Twelver Shi'ite mosque in Baghdad, Iraq

The Buratha Mosque (جامع براثا) is a Twelver Shi'ite mosque, located in the Karkh district of Baghdad, Iraq. It is an important holy site for Twelver Shi'ites. The mosque was allegedly built in the 7th century over an old Nestorian Christian monastery, and it is now located at least 5 km from the Al-Kadhimiya Mosque.

== History ==
Local tradition ascribes the construction of the mosque to be in the 7th century. The traditional account states that the mosque was formerly a monastery for the Nestorian Christians, managed by a monk named Hebar. When Hebar met with Ali ibn Abi Talib, he accepted Islam and converted the monastery into an Islamic place of worship. The mosque in that form existed until the 10th century, when the Abbasid Caliph Al-Radi ordered the demolition of the mosque as an attack against the Shi'ite communities. After the mosque was demolished, locals complained of the matter to the governor of Baghdad, whom rebuilt the mosque and inscribed the name of the Caliph Al-Radi there to prevent it from being demolished.

=== Modern history ===
Renovations to the mosque happened in the years 1659 and 1933. In 1955, the mosque was completely rebuilt with local efforts, and two new minarets were introduced to the structure.

==== 2006 bombing ====

In 2006, three suicide bombers, two out of three disguised as women, detonated themselves in the mosque compound, leaving 85 dead and 160 wounded. The attack was also a targeted attack against the Iraqi politician Jalaluddin al-Saghir, who was present in the mosque at the time as its main preacher. However, Saghir was not harmed by the attacks.

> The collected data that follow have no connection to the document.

/-! ## Encoding -/

/-- Decoding an encoded command gives it back, for every command and every value of its operands
(30_encoding R46, R49, R51). -/
def Obligations.DecodeEncodeAgree : Prop := ∀ i : Instr, decode (encode i) = .ok i

/-- A descriptor decodes to a command exactly when the bits the command's row reads are those of its
encoding: no other bit has an effect, and none of those may differ (30_encoding R49). -/
def Obligations.DecodeReadsExactlyTheUsedFields : Prop :=
  ∀ (d : Descriptor) (i : Instr), decode d = .ok i ↔ d &&& usedMask i = encode i

/-- The opcode map's rows are mutually exclusive, the one row that matches gives the command, and no
matching row means invalid (30_encoding R51). -/
def Obligations.DecodeSelectsTheOneMatchingRow : Prop :=
  (opcodeTable.map (fun r => (r.mnemonic, r.matchW0, r.maskW0)) =
    [("ITX", 0x00000001, 0xFFFFFEFF), ("IWHT", 0x00000002, 0xFFFFFFFF), ("ITXDC", 0x00000003, 0xFFFFFFFF),
     ("ITXAC3", 0x00000004, 0xFFFFFFFF), ("FOV", 0x00000008, 0xFFFFFFFF), ("FOH", 0x00000009, 0xFFFFFFFF),
     ("FIV", 0x0000000A, 0xFFFFFFFF), ("FIH", 0x0000000B, 0xFFFFFFFF)]) ∧
  (∀ d : Descriptor, ∀ r ∈ opcodeTable, r.selects d = true → decode d = .ok (r.operands d)) ∧
  (∀ d : Descriptor, ∀ r ∈ opcodeTable, ∀ r' ∈ opcodeTable, r.selects d = true → r'.selects d = true → r = r') ∧
  ∀ d : Descriptor, (∀ r ∈ opcodeTable, r.selects d = false) → ∃ e, decode d = .error e

/-- The illegal descriptors are those with an operation code outside the eight, a reserved bit set, or TWO
without ITX (30_encoding R52, first sentence). -/
def Obligations.IllegalDescriptorsAreThese : Prop :=
  ∀ d : Descriptor, (∃ e, decode d = .error e) ↔
    (d.op ∉ ([0x01, 0x02, 0x03, 0x04, 0x08, 0x09, 0x0A, 0x0B] : List Byte) ∨ d.rsv0 ≠ 0 ∨
      (d.two = true ∧ d.op ≠ 0x01))

/-- The fields of a descriptor are the bits of its six words that R46 names (30_encoding R46). -/
def Obligations.DescriptorFieldsOfWords : Prop :=
  ∀ w0 w1 w2 w3 w4 w5 : Word,
    (Descriptor.ofWords w0 w1 w2 w3 w4 w5).op = w0.extractLsb' 0 8 ∧
    (Descriptor.ofWords w0 w1 w2 w3 w4 w5).two = w0.getLsbD 8 ∧
    (Descriptor.ofWords w0 w1 w2 w3 w4 w5).rsv0 = w0.extractLsb' 9 23 ∧
    (Descriptor.ofWords w0 w1 w2 w3 w4 w5).a = w1 ∧
    (Descriptor.ofWords w0 w1 w2 w3 w4 w5).b = w2 ∧
    (Descriptor.ofWords w0 w1 w2 w3 w4 w5).stride = w3 ∧
    (Descriptor.ofWords w0 w1 w2 w3 w4 w5).elim = w4.extractLsb' 0 16 ∧
    (Descriptor.ofWords w0 w1 w2 w3 w4 w5).ilim = w4.extractLsb' 16 16 ∧
    (Descriptor.ofWords w0 w1 w2 w3 w4 w5).hevt = w5.extractLsb' 0 16 ∧
    (Descriptor.ofWords w0 w1 w2 w3 w4 w5).rsv5 = w5.extractLsb' 16 16

/-- The worked encodings of R57, two illegal ones among them, read by the decoder and written by the
assembler (30_encoding R55, R57). -/
def Obligations.WorkedEncodings : Prop :=
  (decode (Descriptor.ofWords 0x00000003 0x00001000 0x00002000 0 0 0)).toOption =
    some (.itxdc 0x1000 0x2000) ∧
  (decode (Descriptor.ofWords 0x00000101 0x00003000 0x00002000 0 0 0)).toOption =
    some (.itx true 0x3000 0x2000) ∧
  (decode (Descriptor.ofWords 0x00000002 0x00001000 0x00003000 0 0 0)).toOption =
    some (.iwht 0x1000 0x3000) ∧
  (decode (Descriptor.ofWords 0x00000008 0x00004080 0 0x00000020 0x00020028 0x00000002)).toOption =
    some (.fov 0x4080 32 40 2 2) ∧
  (decode (Descriptor.ofWords 0x0000000B 0x00005000 0 0x00000010 0x00010028 0x00000002)).toOption =
    some (.fih 0x5000 16 40 1 2) ∧
  (decode (Descriptor.ofWords 0x00000102 0x00001000 0x00003000 0 0 0)).toOption = none ∧
  (decode (Descriptor.ofWords 0 0 0 0 0 0)).toOption = none ∧
  assemble "ITXDC coef=0x1000, pix=0x2000".toList =
    some (Descriptor.ofWords 0x00000003 0x00001000 0x00002000 0 0 0) ∧
  assemble "ITX coef=0x3000, pix=0x2000, two".toList =
    some (Descriptor.ofWords 0x00000101 0x00003000 0x00002000 0 0 0) ∧
  assemble "IWHT coef=0x1000, out=0x3000".toList =
    some (Descriptor.ofWords 0x00000002 0x00001000 0x00003000 0 0 0) ∧
  assemble "FOV pix=0x4080, stride=32, elim=40, ilim=2, hevt=2".toList =
    some (Descriptor.ofWords 0x00000008 0x00004080 0 0x00000020 0x00020028 0x00000002) ∧
  assemble "FIH pix=0x5000, stride=16, elim=40, ilim=1, hevt=2".toList =
    some (Descriptor.ofWords 0x0000000B 0x00005000 0 0x00000010 0x00010028 0x00000002)

/-! ## Arithmetic primitives -/

/-- `sra` is the floor of the quotient by `2^n`; its corner cases (40_arithmetic R59). -/
def Obligations.ShiftRightFloors : Prop :=
  (∀ (v : Int) (n : Nat), 2 ^ n * sra v n ≤ v ∧ v < 2 ^ n * (sra v n + 1)) ∧
  (∀ n : Nat, sra (-1) n = -1) ∧
  sra (-33) 3 = -5 ∧ sra 7 3 = 0 ∧ sra (-8) 3 = -1 ∧ sra (-9) 3 = -2

/-- The two clamps, the biased domain and the saturating operations (40_arithmetic R60, R61, R63). -/
def Obligations.ClampsSaturate : Prop :=
  (∀ v : Int, clamp8u v = min (max v 0) 255 ∧ clamp8s v = min (max v (-128)) 127) ∧
  (∀ a b : Int, sadd8 a b = clamp8s (a + b) ∧ ssub8 a b = clamp8s (a - b)) ∧
  (∀ a : Int, -1 ≤ a → a ≤ 127 → ssub8 a (-128) = 127) ∧
  clamp8u (-5) = 0 ∧ clamp8u 104 = 104 ∧ clamp8u 4196 = 255 ∧
  clamp8s 131 = 127 ∧ clamp8s (-190) = -128 ∧ clamp8s 30 = 30 ∧
  sadd8 100 100 = 127 ∧ ssub8 (-100) 100 = -128 ∧ sadd8 (-118) 15 = -103

/-- `trunc16` is the two's complement reading of the low 16 bits: congruent, in range, and the identity on
the range (40_arithmetic R65). -/
def Obligations.TruncationWraps : Prop :=
  (∀ v : Int, (trunc16 v - v) % 65536 = 0 ∧ -32768 ≤ trunc16 v ∧ trunc16 v ≤ 32767) ∧
  (∀ v : Int, -32768 ≤ v → v ≤ 32767 → trunc16 v = v) ∧
  trunc16 65534 = -2 ∧ trunc16 (-65536) = 0

/-- The fixed-point multipliers and their examples (40_arithmetic R68, R69). -/
def Obligations.MultipliersFollowTheConstants : Prop :=
  (∀ x : Int, mul1 x = x + sra (x * 20091) 16 ∧ mul2 x = sra (x * 35468) 16) ∧
  [3, -3, 100, -100, 1, -1, 4, -4, 32767, -32768, 0].map mul1 =
    [3, -4, 130, -131, 1, -2, 5, -6, 42812, -42814, 0] ∧
  [3, -3, 100, -100, 1, -1, 4, -4, 32767, -32768, 0].map mul2 =
    [1, -2, 54, -55, 0, -1, 2, -3, 17733, -17734, 0]

/-- Neither multiplier is odd-symmetric where its product has a fraction, and the second is additive but
for a carry (40_arithmetic R70). R70's parenthesis says that the fraction is not zero for every `x` that is
no multiple of 65536; that holds of K1, and of K2 only off the multiples of 16384, so the exact condition
stands here. -/
def Obligations.MultipliersAreNotOdd : Prop :=
  (∀ x : Int, (mul1 (-x) = -mul1 x - 1 ↔ x % 65536 ≠ 0) ∧ (mul2 (-x) = -mul2 x - 1 ↔ x % 16384 ≠ 0)) ∧
  (∀ a b : Int, mul2 (a + b) = mul2 a + mul2 b ∨ mul2 (a + b) = mul2 a + mul2 b + 1) ∧
  ∃ a b : Int, mul2 (a + b) ≠ mul2 a + mul2 b

/-- The butterfly of the full transform and its example (40_arithmetic R71). -/
def Obligations.FullButterflyAlgebra : Prop :=
  (∀ i0 i1 i2 i3 a1 b1 c1 d1 : Int, a1 = i0 + i2 → b1 = i0 - i2 → c1 = mul2 i1 - mul1 i3 →
    d1 = mul1 i1 + mul2 i3 → bf i0 i1 i2 i3 = ⟨a1 + d1, b1 + c1, b1 - c1, a1 - d1⟩) ∧
  bf 0 3 0 0 = ⟨3, 1, -1, -3⟩ ∧ bf 64 33 (-12) 5 = ⟨97, 87, 65, 7⟩

/-- The Walsh-Hadamard butterfly is the matrix `H`, and its example (40_arithmetic R72, R73). -/
def Obligations.WalshButterflyIsTheMatrix : Prop :=
  (∀ i0 i1 i2 i3 : Int, bfw i0 i1 i2 i3 =
    ⟨i0 + i1 + i2 + i3, i0 + i1 - i2 - i3, i0 - i1 - i2 + i3, i0 - i1 + i2 - i3⟩) ∧
  (∀ (i : Nat → Int) (k : Nat), k < 4 →
    quadAt (bfw (i 0) (i 1) (i 2) (i 3)) k = ∑ j ∈ Finset.range 4, hadamard k j * i j) ∧
  bfw 80 24 0 (-8) = ⟨96, 112, 48, 64⟩

/-- The two rounding shifts, the merge and their examples (40_arithmetic R74, R75). -/
def Obligations.RoundingAndMerge : Prop :=
  (∀ v : Int, rndT v = sra (v + 4) 3 ∧ rndW v = sra (v + 3) 3) ∧
  (∀ s r : Int, mergeSample s r = clamp8u (s + r)) ∧
  [32, -37, 3, 4, -4, -5].map rndT = [4, -5, 0, 1, 0, -1] ∧
  [1, 5, -3, -4, 100, -100].map rndW = [0, 1, 0, -1, 12, -13] ∧
  mergeSample 100 4 = 104 ∧ mergeSample 3 (-5) = 0 ∧ mergeSample 250 9 = 255

/-- Three saturating additions of the saturated difference equal one clamp of the exact sum
(40_arithmetic R78). -/
def Obligations.StepwiseSaturationIsOneClamp : Prop :=
  ∀ s P0 Q0 : Int, -128 ≤ s → s ≤ 127 → -128 ≤ P0 → P0 ≤ 127 → -128 ≤ Q0 → Q0 ≤ 127 →
    sadd8 (sadd8 (sadd8 s (clamp8s (Q0 - P0))) (clamp8s (Q0 - P0))) (clamp8s (Q0 - P0)) =
      clamp8s (s + 3 * (Q0 - P0))

/-- The two corrections of the 2-tap update lie in [-16, 15], with the extremes of R79, and differ exactly
where `f mod 8 = 4` and `f` is not 124 (40_arithmetic R79; 42_deblock R115, 90_conflicts C15). -/
def Obligations.TwoTapCorrections : Prop :=
  (∀ f : Int, -128 ≤ f → f ≤ 127 →
    -16 ≤ tapF1 f ∧ tapF1 f ≤ 15 ∧ -16 ≤ tapF2 f ∧ tapF2 f ≤ 15 ∧
    (tapF1 f = tapF2 f ∨ tapF1 f = tapF2 f + 1) ∧ (tapF1 f = tapF2 f + 1 ↔ f % 8 = 4 ∧ f ≠ 124)) ∧
  tapF1 127 = 15 ∧ tapF1 (-128) = -16 ∧ tapF2 (-128) = -16 ∧ tapF1 0 = 0 ∧ tapF2 0 = 0

/-- For every filter value the clamp in the 6-tap steps changes nothing and the steps are at most 9, 18
and 27 in magnitude (40_arithmetic R81; 42_deblock R120). -/
def Obligations.SixTapStepsNeedNoClamp : Prop :=
  ∀ f : Int, -128 ≤ f → f ≤ 127 →
    step7 (9 * f + 63) = sra (9 * f + 63) 7 ∧ step7 (18 * f + 63) = sra (18 * f + 63) 7 ∧
    step7 (27 * f + 63) = sra (27 * f + 63) 7 ∧
    |step7 (9 * f + 63)| ≤ 9 ∧ |step7 (18 * f + 63)| ≤ 18 ∧ |step7 (27 * f + 63)| ≤ 27

/-- Bounds of the exact intermediate values for coefficients of 16 bits (40_arithmetic R76). -/
def Obligations.TransformWidthsSuffice : Prop :=
  ∀ c : Nat → Int, (∀ i, i < 16 → -32768 ≤ c i ∧ c i ≤ 32767) →
    ∀ x y, x < 4 → y < 4 →
      |interT c y x| ≤ 126084 ∧ |quadAt (passAcross c y) x + 4| < 2 ^ 19 ∧ |blockResidual c y x| ≤ 60643 ∧
      |whtO c y x + 3| ≤ 524291 ∧ |whtG c (4 * y + x)| ≤ 65536
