-- ==== Sys2Proof/Proofs/Coefficients.lean ====
section
/-! PROOFS. The bytes of a coefficient (20_memory R26). -/

namespace Sys2Proof.Machine

/-- A number in 16 bits as two's complement (00_scope R9). -/
theorem sext16_of_lt {v : Int} (h0 : 0 ≤ v) (h : v < 65536) :
    sext 16 v = if v < 32768 then v else v - 65536 := by
  rw [sext, BitVec.toInt_ofInt, Int.bmod_def]
  split_ifs <;> omega

/-- What storing a coefficient leaves in memory: its two bytes, low byte first, and nothing else
(20_memory R26). -/
theorem read_writeAll_memWriteStores_two (m : Memory) {a : Int} (v : Int) (ha : 0 ≤ a) (b : Nat) :
    (m.writeAll (memWriteStores a 2 v)).read b =
      if (b : Int) = a + 1 then BitVec.ofInt 8 (v / 256)
      else if (b : Int) = a then BitVec.ofInt 8 v else m.read b := by
  have hlo : a.toNat = b ↔ (b : Int) = a := by omega
  have hhi : (a + 1).toNat = b ↔ (b : Int) = a + 1 := by omega
  simp only [memWriteStores_two, Memory.writeAll_cons, Memory.writeAll_nil, Memory.read_write, hlo, hhi]

/-- Settles O57: reading by the two bytes of `memRead`, storing by the two stores of `memWriteStores`. -/
theorem coefficientsAreLittleEndian : Obligations.CoefficientsAreLittleEndian := by
  constructor
  · rintro m a lo hi rfl rfl
    have hlo := (m.read a.toNat).isLt
    have hhi := (m.read (a + 1).toNat).isLt
    refine ⟨memRead_two m a, ?_⟩
    rw [coef, memRead_two, sext16_of_lt (by omega) (by omega)]
    split_ifs <;> omega
  · intro m a v ha
    have hread := read_writeAll_memWriteStores_two m v ha
    have h0 : (m.writeAll (memWriteStores a 2 v)).read a.toNat = BitVec.ofInt 8 v := by
      rw [hread, if_neg (by omega), if_pos (by omega)]
    have h1 : (m.writeAll (memWriteStores a 2 v)).read (a + 1).toNat = BitVec.ofInt 8 (v / 256) := by
      rw [hread, if_pos (by omega)]
    refine ⟨?_, ?_, fun b hb hb1 => ?_, coef_of_bytes _ a v h0 h1⟩
    · rw [h0, toNat_ofInt8]
    · rw [h1, toNat_ofInt8]
    · rw [hread, if_neg hb1, if_neg hb]

end Sys2Proof.Machine
end

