-- ==== Sys2Proof/Proofs/Arithmetic.lean ====
section
/-! PROOFS. The arithmetic primitives (40_arithmetic R59 to R81): shifts, saturation, the two multipliers, the
butterflies and the steps of the filters. -/

namespace Sys2Proof.Machine

open Sys2Proof.Safety

/-! ## The arithmetic shift right -/

theorem le_sra_iff (q v : Int) (n : Nat) : q ≤ sra v n ↔ q * 2 ^ n ≤ v := Int.le_ediv_iff_mul_le (by positivity)

theorem sra_lt_iff (q v : Int) (n : Nat) : sra v n < q ↔ v < q * 2 ^ n := Int.ediv_lt_iff_lt_mul (by positivity)

theorem sra_eq_iff (q v : Int) (n : Nat) : sra v n = q ↔ q * 2 ^ n ≤ v ∧ v < (q + 1) * 2 ^ n := by
  rw [← le_sra_iff, ← sra_lt_iff]
  omega

theorem abs_sra_le_iff (m v : Int) (n : Nat) : |sra v n| ≤ m ↔ -m * 2 ^ n ≤ v ∧ v < (m + 1) * 2 ^ n := by
  rw [← le_sra_iff, ← sra_lt_iff, abs_le]
  omega

/-- A shift and the bits it shifts out. -/
theorem sra_mul_add_emod (v : Int) (n : Nat) : sra v n * 2 ^ n + v % 2 ^ n = v := Int.ediv_mul_add_emod v _

/-- Settles O7: the greatest integer whose product with `2^n` is not above `v`. -/
theorem shiftRightFloors : Obligations.ShiftRightFloors := by
  refine ⟨fun v n => ?_, fun n => (sra_eq_iff _ _ n).mpr ?_, by decide⟩
  · rw [mul_comm, mul_comm _ (sra v n + 1)]
    exact (sra_eq_iff _ v n).mp rfl
  · have hpow : (0 : Int) < 2 ^ n := by positivity
    omega

/-! ## Saturation -/

theorem clamp8s_of_mem {v : Int} (h : -128 ≤ v) (h' : v ≤ 127) : clamp8s v = v := by
  rw [clamp8s, max_eq_left h, min_eq_left h']

theorem clamp8s_of_ge {v : Int} (h : 127 ≤ v) : clamp8s v = 127 := by
  rw [clamp8s, max_eq_left (by omega), min_eq_right h]

theorem clamp8s_of_le {v : Int} (h : v ≤ -128) : clamp8s v = -128 := by
  rw [clamp8s, max_eq_right h, min_eq_left (by omega)]

/-- Settles O8; `a + 128` is at least 127 for every `a` from -1. -/
theorem clampsSaturate : Obligations.ClampsSaturate :=
  ⟨fun _ => ⟨rfl, rfl⟩, fun _ _ => ⟨rfl, rfl⟩, fun _ h _ => clamp8s_of_ge (by omega), by decide⟩

/-- A saturated operand may be left exact where the next addend does not lead back into the range. -/
theorem sadd8_clamp8s {v d : Int} (h : 0 ≤ d ∧ -128 ≤ v ∨ d ≤ 0 ∧ v ≤ 127) :
    sadd8 (clamp8s v) d = clamp8s (v + d) := by
  unfold sadd8 clamp8s
  omega

theorem sadd8_thrice {s d : Int} (hs : -128 ≤ s) (hs' : s ≤ 127) :
    sadd8 (sadd8 (sadd8 s d) d) d = clamp8s (s + 3 * d) := by
  calc sadd8 (sadd8 (clamp8s (s + d)) d) d
      _ = sadd8 (clamp8s (s + d + d)) d := by rw [sadd8_clamp8s (by omega)]
      _ = clamp8s (s + d + d + d) := sadd8_clamp8s (by omega)
      _ = clamp8s (s + 3 * d) := by ring_nf

/-- Where the difference itself saturates, the sum does so with either. -/
theorem clamp8s_add_three_mul_clamp8s {s e : Int} (hs : -128 ≤ s) (hs' : s ≤ 127) :
    clamp8s (s + 3 * clamp8s e) = clamp8s (s + 3 * e) := by
  rcases le_or_gt e (-128) with hlo | hlo
  · rw [clamp8s_of_le hlo, clamp8s_of_le (by omega), clamp8s_of_le (by omega)]
  rcases le_or_gt 127 e with hhi | hhi
  · rw [clamp8s_of_ge hhi, clamp8s_of_ge (by omega), clamp8s_of_ge (by omega)]
  · rw [clamp8s_of_mem hlo.le hhi.le]

/-- Settles O15: the three additions saturate as one, and so does the difference within it. -/
theorem stepwiseSaturationIsOneClamp : Obligations.StepwiseSaturationIsOneClamp := by
  intro s P0 Q0 hs hs' _ _ _ _
  rw [sadd8_thrice hs hs', clamp8s_add_three_mul_clamp8s hs hs']

/-! ## Truncation -/

theorem trunc16_emod (v : Int) : trunc16 v % 65536 = v % 65536 := by
  rw [trunc16, sext, BitVec.toInt_ofInt]
  exact Int.bmod_emod

/-- Settles O9: the congruence and the range leave one value. -/
theorem truncationWraps : Obligations.TruncationWraps := by
  refine ⟨fun v => ⟨Int.emod_eq_emod_iff_emod_sub_eq_zero.mp (trunc16_emod v), sext16_range v⟩,
    fun v hlo hhi => ?_, by decide⟩
  have hmod := trunc16_emod v
  have hrange : -32768 ≤ trunc16 v ∧ trunc16 v ≤ 32767 := sext16_range v
  omega

/-! ## The multipliers -/

/-- Settles O10, by the definitions. -/
theorem multipliersFollowTheConstants : Obligations.MultipliersFollowTheConstants :=
  ⟨fun _ => ⟨rfl, rfl⟩, by decide, by decide⟩

/-- The floor of the negative is one below the negative of the floor unless the shift is exact. -/
theorem sra_neg_eq_iff (v : Int) (n : Nat) : sra (-v) n = -sra v n - 1 ↔ v % 2 ^ n ≠ 0 := by
  have hpow : (0 : Int) < 2 ^ n := by positivity
  have hsplit := sra_mul_add_emod v n
  have hlt := Int.emod_lt_of_pos v hpow
  have hnonneg := Int.emod_nonneg v hpow.ne'
  rw [sra_eq_iff, sub_mul, neg_mul, sub_add_cancel, neg_mul]
  omega

/-- Two shifts lose up to one unit together against the shift of the sum. -/
theorem sra_add (v w : Int) (n : Nat) :
    sra (v + w) n = sra v n + sra w n ∨ sra (v + w) n = sra v n + sra w n + 1 := by
  have hpow : (0 : Int) < 2 ^ n := by positivity
  have hv := (sra_eq_iff _ v n).mp rfl
  have hw := (sra_eq_iff _ w n).mp rfl
  have hlow : sra v n + sra w n ≤ sra (v + w) n := (le_sra_iff _ _ n).mpr (by linarith)
  have hhigh : sra (v + w) n < sra v n + sra w n + 2 := (sra_lt_iff _ _ n).mpr (by linarith)
  omega

theorem mul1_neg_eq_iff (x : Int) : mul1 (-x) = -mul1 x - 1 ↔ x * k1 % 2 ^ 16 ≠ 0 := by
  rw [← sra_neg_eq_iff (x * k1) 16, mul1, mul1, neg_mul]
  omega

theorem mul2_neg_eq_iff (x : Int) : mul2 (-x) = -mul2 x - 1 ↔ x * k2 % 2 ^ 16 ≠ 0 := by
  rw [← sra_neg_eq_iff (x * k2) 16, mul2, mul2, neg_mul]

/-- `K1` is odd, so it adds no low zero bits to a product. -/
theorem mul_k1_emod_eq_zero_iff (x : Int) : x * k1 % 2 ^ 16 = 0 ↔ x % 65536 = 0 := by
  unfold k1
  omega

/-- `K2` is 4 times an odd number, so two of a product's low zero bits are its own. -/
theorem mul_k2_emod_eq_zero_iff (x : Int) : x * k2 % 2 ^ 16 = 0 ↔ x % 16384 = 0 := by
  unfold k2
  omega

/-- Settles O11: the bits shifted out decide, and the two fractions of a sum may carry, as those of
`MUL2(1)` and `MUL2(3)` do. -/
theorem multipliersAreNotOdd : Obligations.MultipliersAreNotOdd := by
  refine ⟨fun x => ⟨?_, ?_⟩, fun a b => ?_, 1, 3, by decide⟩
  · rw [mul1_neg_eq_iff, ne_eq, mul_k1_emod_eq_zero_iff]
  · rw [mul2_neg_eq_iff, ne_eq, mul_k2_emod_eq_zero_iff]
  · rw [mul2, add_mul]
    exact sra_add _ _ 16

/-! ## The butterflies, rounding and merging -/

/-- Settles O12, by the definition. -/
theorem fullButterflyAlgebra : Obligations.FullButterflyAlgebra := by
  refine ⟨?_, by decide⟩
  rintro i0 i1 i2 i3 _ _ _ _ rfl rfl rfl rfl
  rfl

theorem bfw_eq (i0 i1 i2 i3 : Int) : bfw i0 i1 i2 i3 =
    ⟨i0 + i1 + i2 + i3, i0 + i1 - i2 - i3, i0 - i1 - i2 + i3, i0 - i1 + i2 - i3⟩ := by
  simp only [bfw, butterfly, Quad.mk.injEq]
  omega

/-- Settles O13, row by row of the matrix. -/
theorem walshButterflyIsTheMatrix : Obligations.WalshButterflyIsTheMatrix := by
  refine ⟨bfw_eq, fun i k hk => ?_, by decide⟩
  rw [bfw_eq]
  interval_cases k <;> simp [quadAt, hadamard, Finset.sum_range_succ] <;> ring

/-- Settles O14, by the definitions. -/
theorem roundingAndMerge : Obligations.RoundingAndMerge :=
  ⟨fun _ => ⟨rfl, rfl⟩, fun _ _ => rfl, by decide, by decide, by decide⟩

/-! ## The steps of the filters -/

/-- Below 124 neither correction saturates. -/
theorem taps_of_lt {f : Int} (h : -128 ≤ f) (h' : f < 124) : tapF1 f = (f + 4) / 8 ∧ tapF2 f = (f + 3) / 8 := by
  rw [tapF1, tapF2, clamp8s_of_mem (by omega) (by omega), clamp8s_of_mem (by omega) (by omega)]
  exact ⟨rfl, rfl⟩

/-- From 124 on both corrections have the value of the saturated sum. -/
theorem taps_of_ge {f : Int} (h : 124 ≤ f) : tapF1 f = 15 ∧ tapF2 f = 15 := by
  rw [tapF1, tapF2, clamp8s_of_ge (by omega), clamp8s_of_ge (by omega)]
  decide

/-- Settles O16: below 124 the sums are exact, from there on they saturate. -/
theorem twoTapCorrections : Obligations.TwoTapCorrections := by
  refine ⟨fun f hlo hhi => ?_, by decide⟩
  rcases lt_or_ge f 124 with hf | hf
  · obtain ⟨h1, h2⟩ := taps_of_lt hlo hf
    rw [h1, h2]
    omega
  · obtain ⟨h1, h2⟩ := taps_of_ge hf
    rw [h1, h2]
    omega

/-- One step with factor `k` is at most `k` in magnitude before the clamp, so the clamp keeps it. -/
theorem step7_mul_add {k f : Int} (hk : 0 ≤ k) (hk' : k ≤ 127) (hf : -128 ≤ f) (hf' : f ≤ 127) :
    step7 (k * f + 63) = sra (k * f + 63) 7 ∧ |step7 (k * f + 63)| ≤ k := by
  have hlow : k * -128 ≤ k * f := mul_le_mul_of_nonneg_left hf hk
  have hhigh : k * f ≤ k * 127 := mul_le_mul_of_nonneg_left hf' hk
  have habs : |sra (k * f + 63) 7| ≤ k := (abs_sra_le_iff _ _ 7).mpr ⟨by linarith, by linarith⟩
  obtain ⟨hmin, hmax⟩ := abs_le.mp habs
  have hstep : step7 (k * f + 63) = sra (k * f + 63) 7 := clamp8s_of_mem (by omega) (by omega)
  exact ⟨hstep, hstep ▸ habs⟩

/-- Settles O17: the three factors are instances of one step. -/
theorem sixTapStepsNeedNoClamp : Obligations.SixTapStepsNeedNoClamp := by
  intro f hf hf'
  obtain ⟨h9, hb9⟩ := step7_mul_add (k := 9) (by omega) (by omega) hf hf'
  obtain ⟨h18, hb18⟩ := step7_mul_add (k := 18) (by omega) (by omega) hf hf'
  obtain ⟨h27, hb27⟩ := step7_mul_add (k := 27) (by omega) (by omega) hf hf'
  exact ⟨h9, h18, h27, hb9, hb18, hb27⟩

end Sys2Proof.Machine
end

== Religious significance ==
The Buratha Mosque is a significant holy place for Twelver Shi'ites due to its association with Ali ibn Abi Talib. It is narrated in Shi'ite holy books that Ali rested here after a fight with the Khawarij. Another miraculous event reported by the Shi'ites is that Ali struck a stone in the floor of the mosque, which revealed a fresh spring.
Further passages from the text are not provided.